Saved data entries:

━━━━━━━━━━━━━━━━━━━━

theorem keepsMemory_sourceTag {k : Core} {vl : Nat} {popped : Option Row} {o : Opd} : KeepsMemory (sourceTag k vl popped o) := by
  unfold sourceTag
  split
  · exact keepsMemory_pure
  · exact keepsMemory_formatUnless.bind fun _ => keepsMemory_pure
  · exact keepsMemory_formatUnless.bind fun _ => keepsMemory_pure
  · exact keepsMemory_pure
  · exact keepsMemory_pure
  · exact keepsMemory_pure

theorem keepsMemory_operatingTag {k : Core} {a b : Option HWord} {d : Opd} : KeepsMemory (operatingTag k a b d) := by
  unfold operatingTag
  split
  · exact keepsMemory_formatUnless.bind fun _ => keepsMemory_pure
  · exact keepsMemory_formatUnless.bind fun _ => keepsMemory_pure
  · exact keepsMemory_formatUnless.bind fun _ => keepsMemory_pure
  · split <;> exact keepsMemory_pure

theorem keepsMemory_takePops {c : CoreId} {srcs : List Opd} {e : Entry} : KeepsMemory (takePops c srcs e) := by
  unfold takePops
  refine keepsMemory_ite keepsMemory_pure (keepsMemory_theCore.bind fun _ => ?_)
  split
  · exact keepsMemory_wait
  · refine (keepsMemory_modify fun _ h => ?_).bind fun _ => keepsMemory_pure
    exact h

theorem keepsMemory_vxEnsure {v : Vx} {o : Opd} (hv : VxKeeps v) : KeepsMemory (v.ensure o) :=
  keepsMemory_eachOf fun _ => keepsMemory_vxEns hv

theorem keepsMemory_vxWholeSource {v : Vx} {popped : Option Row} {o : Opd} (_ : VxKeeps v) : KeepsMemory (v.wholeSource popped o) := by
  unfold Vx.wholeSource
  refine keepsMemory_theCore.bind fun _ => ?_
  dsimp only
  split
  · refine keepsMemory_get.bind fun _ => (keepsMemory_modify fun _ h => ?_).bind fun _ => keepsMemory_pure
    exact h
  · refine keepsMemory_get.bind fun _ => (keepsMemory_modify fun _ h => ?_).bind fun _ => keepsMemory_pure
    exact h
  · exact keepsMemory_pure

theorem keepsMemory_ensureScales {v : Vx} {tag : HWord} : KeepsMemory (ensureScales v tag) :=
  keepsMemory_ite (keepsMemory_eachOf fun _ => keepsMemory_fillScales) keepsMemory_pure

theorem keepsMemory_checkScales {k : Core} {tag : HWord} {es : List Nat} : KeepsMemory (checkScales k tag es) :=
  keepsMemory_ite keepsMemory_formatUnless keepsMemory_pure

theorem keepsMemory_noteWord {c : CoreId} {pa : Nat} {va : DWord} : KeepsMemory (noteWord c pa va) := keepsMemory_modCore

theorem keepsMemory_notePoison {c : CoreId} {ipc : DWord} {bits : Nat} : KeepsMemory (notePoison c ipc bits) :=
  keepsMemory_ite keepsMemory_pure (keepsMemory_modify fun _ h => ite_canonical h (settlePoison_canonical h))

theorem keepsMemory_checkLine {k : Core} {vl : Nat} {tag : HWord} : KeepsMemory (checkLine k vl tag) := keepsMemory_formatUnless

theorem keepsMemory_checkDest {k : Core} {v : Vx} {d : Opd} {tag : HWord} : KeepsMemory (checkDest k v d tag) := by
  unfold checkDest
  split
  · exact keepsMemory_checkLine
  · exact keepsMemory_checkLine
  · exact keepsMemory_ite keepsMemory_awaitThat keepsMemory_awaitThat
  · dsimp only
    split
    · exact keepsMemory_reachCore.bind fun _ => keepsMemory_ite keepsMemory_require keepsMemory_awaitThat
    · exact keepsMemory_raise.bind fun _ => keepsMemory_ite keepsMemory_require keepsMemory_awaitThat
  · exact keepsMemory_pure

theorem keepsMemory_pushOut {c : CoreId} {n : BitVec 3} {r : Row} : KeepsMemory (pushOut c n r) :=
  keepsMemory_modify fun _ h => pumpSends_canonical h

theorem keepsMemory_vxCutRows {v : Vx} {l : List (BitVec 6)} (hv : VxKeeps v) : KeepsMemory (v.cutRows l) :=
  keepsMemory_eachOf fun _ => keepsMemory_vxCut hv

theorem keepsMemory_openRows {v : Vx} {l : List (BitVec 6)} (hv : VxKeeps v) : KeepsMemory (openRows v l) :=
  keepsMemory_eachOf fun _ => (keepsMemory_vxCut hv).bind fun _ => keepsMemory_theCore.bind fun _ => keepsMemory_ite (keepsMemory_takeBlock.bind
      fun _ => keepsMemory_vxEns hv) (keepsMemory_vxEns hv)

theorem keepsMemory_openDest {v : Vx} {d : Opd} (hv : VxKeeps v) : KeepsMemory (openDest v d) := keepsMemory_openRows hv

theorem keepsMemory_writeDest {v : Vx} {d : Opd} {tag : HWord} {g : Nat → Option Res} : KeepsMemory (writeDest v d tag g) := by
  unfold writeDest
  dsimp only
  split
  · exact keepsMemory_modCore
  · exact keepsMemory_modCore
  · exact keepsMemory_modCore
  · exact keepsMemory_modCore
  · exact keepsMemory_pushOut
  · exact keepsMemory_pure

theorem keepsMemory_noteMismatch {c : CoreId} {m : BitVec 5 × Bool} : KeepsMemory (noteMismatch c m) :=
  keepsMemory_modify fun _ h => ite_canonical (updCore_canonical (report_canonical h)) (report_canonical h)

theorem keepsMemory_protect {v : Vx} {f : Fmt} {g : Nat → Option Res} : KeepsMemory (protect v f g) :=
  keepsMemory_theCore.bind fun _ => keepsMemory_ite keepsMemory_pure (keepsMemory_modCore.bind fun _ => (keepsMemory_eachOf fun _ =>
      keepsMemory_noteMismatch).bind fun _ => keepsMemory_pure)

theorem keepsMemory_groupEnds {v : Vx} {g : Nat} : KeepsMemory (groupEnds v g) := keepsMemory_modCore

theorem keepsMemory_countGroups {v : Vx} : KeepsMemory (countGroups v) := keepsMemory_ite keepsMemory_pure keepsMemory_modCore

theorem keepsMemory_byGroups {v : Vx} {d : Opd} {srcs : List Opd} {w : Nat} {retags : Bool} {act : (Nat → Bool) → M Unit} (hv : VxKeeps v)
    (hact : ∀ (a : Nat → Bool), KeepsMemory (act a)) : KeepsMemory (byGroups v d srcs w retags act) :=
  keepsMemory_ite ((keepsMemory_vxCutRows hv).bind fun _ => keepsMemory_eachOf fun _ => (keepsMemory_eachOf fun _ => keepsMemory_eachOf fun _ =>
      keepsMemory_vxEns hv).bind fun _ => (keepsMemory_openRows hv).bind fun _ => (hact _).bind fun _ => keepsMemory_groupEnds)
      ((keepsMemory_eachOf fun _ => keepsMemory_vxEnsure hv).bind fun _ => (keepsMemory_openDest hv).bind fun _ => (hact _).bind fun _ =>
      keepsMemory_countGroups)

/-! ### Frame instructions -/

theorem keepsMemory_checkOldTag {k : Core} {vl : Nat} {d : Opd} {t : HWord} : KeepsMemory (checkOldTag k vl d t) := keepsMemory_formatUnless

theorem keepsMemory_commitResult {v : Vx} {d : Opd} {tag : HWord} {g : Nat → Option Res} : KeepsMemory (commitResult v d tag g) :=
  keepsMemory_writeDest.bind fun _ => keepsMemory_notePoison

theorem keepsMemory_commitComputed {v : Vx} {d : Opd} {tag : HWord} {g : Nat → Option Res} : KeepsMemory (commitComputed v d tag g) :=
  keepsMemory_protect.bind fun _ => keepsMemory_commitResult

theorem keepsMemory_runLane {v : Vx} {o : LaneOp} {d a b : Opd} (hv : VxKeeps v) : KeepsMemory (runLane v o d a b) :=
  keepsMemory_theCore.bind fun _ => keepsMemory_sourceTag.bind fun _ => keepsMemory_ite (keepsMemory_sourceTag.bind fun _ =>
      keepsMemory_operatingTag.bind fun _ => keepsMemory_formatUnless.bind fun _ => keepsMemory_ite (keepsMemory_checkOldTag.bind fun _ =>
      keepsMemory_checkDest.bind fun _ => keepsMemory_byGroups hv fun _ => keepsMemory_theCore.bind fun _ => keepsMemory_vxMask.bind fun _ =>
      keepsMemory_commitComputed) (keepsMemory_checkDest.bind fun _ => keepsMemory_byGroups hv fun _ => keepsMemory_theCore.bind fun _ =>
      keepsMemory_vxMask.bind fun _ => keepsMemory_commitComputed)) (keepsMemory_pure.bind fun _ => keepsMemory_operatingTag.bind fun _ =>
      keepsMemory_formatUnless.bind fun _ => keepsMemory_ite (keepsMemory_checkOldTag.bind fun _ => keepsMemory_checkDest.bind fun _ =>
      keepsMemory_byGroups hv fun _ => keepsMemory_theCore.bind fun _ => keepsMemory_vxMask.bind fun _ => keepsMemory_commitComputed)
      (keepsMemory_checkDest.bind fun _ => keepsMemory_byGroups hv fun _ => keepsMemory_theCore.bind fun _ => keepsMemory_vxMask.bind fun _ =>
      keepsMemory_commitComputed))

theorem keepsMemory_runCvt {v : Vx} {d a : Opd} {t : Fmt} {rz sat : Bool} (hv : VxKeeps v) : KeepsMemory (runCvt v d a t rz sat) :=
  keepsMemory_theCore.bind fun _ => keepsMemory_sourceTag.bind fun _ => keepsMemory_operatingTag.bind fun _ => keepsMemory_formatUnless.bind fun
      _ => keepsMemory_checkDest.bind fun _ => keepsMemory_ensureScales.bind fun _ => keepsMemory_vxMask.bind fun _ => keepsMemory_theCore.bind
      fun _ => keepsMemory_checkScales.bind fun _ => keepsMemory_ite (keepsMemory_byGroups hv fun _ => keepsMemory_theCore.bind fun _ =>
      keepsMemory_commitComputed) ((keepsMemory_vxEnsure hv).bind fun _ => (keepsMemory_openDest hv).bind fun _ => keepsMemory_theCore.bind fun _
      => keepsMemory_commitComputed)
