-- ==== Sys2Proof/Machine/Uses.lean ====
section
/-!
DEFINITION. The registers that an operation's words name, for the bundles that must wait for a register: behind a stride add
(R107), or behind a register that a blocked class has still to write (R95, R97).
-/
namespace Sys2Proof.Machine

/-- The scalar registers that an S-, V- or F-slot operation names. -/
def Instr.coreScalars : Instr → List Reg
  | .add d a b | .sub d a b | .mul d a b | .mulh d a b _ | .div d a b _ | .rem d a b _ | .and d a b | .or d a b | .xor d a b
  | .sll d a b | .srl d a b | .sra d a b | .min d a b _ | .max d a b _ | .cmp d a b _ => [d, a, b]
  | .addi d a _ | .andi d a _ | .ori d a _ | .xori d a _ | .shi d a _ _ | .clz d a | .popc d a | .cmpi d a _ _
  | .cmpiExt d a _ _ | .bfx d a _ _ _ | .bfi d a _ _ | .stag d a _ | .csrw d a _ | .csrs d a _ | .csrc d a _ => [d, a]
  | .sel d a b c => [d, a, b, c]
  | .li d _ | .liExt d _ | .jal d _ | .csrr d _ => [d]
  | .br a b _ _ => [a, b]
  | .bri a _ _ _ | .jr a | .chk a _ | .loop _ a _ | .lbrk _ a _ | .fset _ a _ => [a]
  | .vred d _ _ | .vext d _ _ _ | .vbcast _ d _ => [d]
  | _ => []

/-- The scalar registers that an M-, X- or A-slot operation names. -/
def Instr.unitScalars : Instr → List Reg
  | .ld d a _ | .ldExt d a _ _ | .st d a _ | .stExt d a _ _ | .lds d a _ | .ldsExt d a _ _ | .ldAcq d a _ _ | .ldAcqExt d a _ _ _
  | .stRel d a _ _ | .stRelExt d a _ _ _ => [d, a]
  | .vld _ a | .vldExt _ a _ _ | .vst _ a | .vstExt _ a _ _ | .vldx _ a _ _ | .vldxExt _ a _ _ _ | .vstx _ a _ _
  | .vstxExt _ a _ _ _ | .vlds _ a | .vldsExt _ a _ _ | .vamo _ a _ _ | .pref a _ | .prefExt a _ _ => [a]
  | .amo d a b _ _ => [d, a, b]
  | .cas d a b c _ => [d, a, b, c]
  | .ldg d x y _ _ => [d, x, y]
  | .vldg _ x y _ => [x, y]
  | .vldv _ a v | .vldvExt _ a v _ => [a, v]
  | .mma a b d _ _ _ _ _ _ _ x y _ => [a, b, d, x, y]
  | .mmz d _ | .mscl _ d _ => [d]
  | .mcvt d a _ _ _ | .mtr d a _ _ _ | .macc d a _ _ => [d, a]
  | .cpy d a c _ | .cpyB d a c _ | .cpysp d a c _ | .cpyfill d a c _ _ => [d, a, c]
  | .cpym d a c _ m _ _ => [d, a, c, m]
  | .cpypl d a c _ e _ => [d, a, c] ++ e.toList
  | .gath p r i n _ _ | .scat p r i n _ _ => [p, r, i, n]
  | .bankop d a n _ _ => [d, a, n]
  | .lfence a n _ | .bar _ _ a n _ _ | .vpub a n _ | .vwait a n | .gbind _ a n _ _ | .sealCap a n _ | .wake a n _ | .slotld a n _
  | .grpset a n _ => [a, n]
  | .nflush a _ | .rfence a _ _ | .slotrel a _ _ | .barw a _ | .gstep _ a _ | .grel _ a _ | .rcancel a _ _ | .ringpop a _ _ _
  | .chunk a _ | .twait a _ => [a]
  | .send e a c _ _ => [e, a, c]
  | .rpost m k r c v _ => [m, k, r, c, v]
  | .rprobe d m k _ => [d, m, k]
  | .launch d a _ _ | .sqadm _ d a _ | .sqacc _ d a _ | .sqret _ d a _ | .sqpre _ d a _ _ | .sqres _ d a _ | .sqvrd _ d a _ => [d, a]
  | .sqtree _ d a b _ | .sqbat _ d a b _ | .sqkvAddr _ d a b _ | .sqkvAdv _ d a b _ | .tlbinv d a b _ => [d, a, b]
  | _ => []

/-- Whether an operation names a scalar register, itself or as the second of a pair that its result or its operands take. -/
def Instr.names (i : Instr) (r : Nat) : Bool :=
  (Instr.coreScalars i ++ Instr.unitScalars i).any fun x => x.val == r || x.val + 1 == r

/-- Whether an M-slot operation names a vector register. -/
def Instr.namesVector (i : Instr) (r : Nat) : Bool :=
  (match i with
  | .vld v _ | .vldExt v _ _ _ | .vst v _ | .vstExt v _ _ _ | .vlds v _ | .vldsExt v _ _ _ | .vldv v _ _ | .vldvExt v _ _ _ | .vldg v _ _ _ => [v]
  | .vldx v _ w _ | .vldxExt v _ w _ _ | .vstx v _ w _ | .vstxExt v _ w _ _ | .vamo v _ w _ => [v, w]
  | _ => []).any fun x => x.val == r

/-- The registers that an A-slot operation writes when it completes (R240, R256, R259, R271, R319). -/
def Instr.results : Instr → List Nat
  | .rcancel d _ _ | .launch d _ _ _ | .sqadm _ d _ _ | .sqtree _ d _ _ _ | .sqacc _ d _ _ | .sqret _ d _ _ | .sqpre _ d _ _ _
  | .sqres _ d _ _ | .sqbat _ d _ _ _ | .sqkvAddr _ d _ _ _ | .sqkvAdv _ d _ _ _ => [d.val]
  | .rprobe d _ _ _ | .ringpop d _ _ _ | .chunk d _ => [d.val, d.val + 1]
  | _ => []

end Sys2Proof.Machine
end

━━━━━━━━━━━━━━━━━━━━

| BRIEF |
Take the stretch of lines above from the one containing "a c _ _ => [e, a, c]" through the one containing "a _ | .sqacc" and repeat it exactly, adding no other line.

| SOLUTION TO THIS TASK |
  | .send e a c _ _ => [e, a, c]
  | .rpost m k r c v _ => [m, k, r, c, v]
  | .rprobe d m k _ => [d, m, k]
  | .launch d a _ _ | .sqadm _ d a _ | .sqacc _ d a _ | .sqret _ d a _ | .sqpre _ d a _ _ | .sqres _ d a _ | .sqvrd _ d a _ => [d, a]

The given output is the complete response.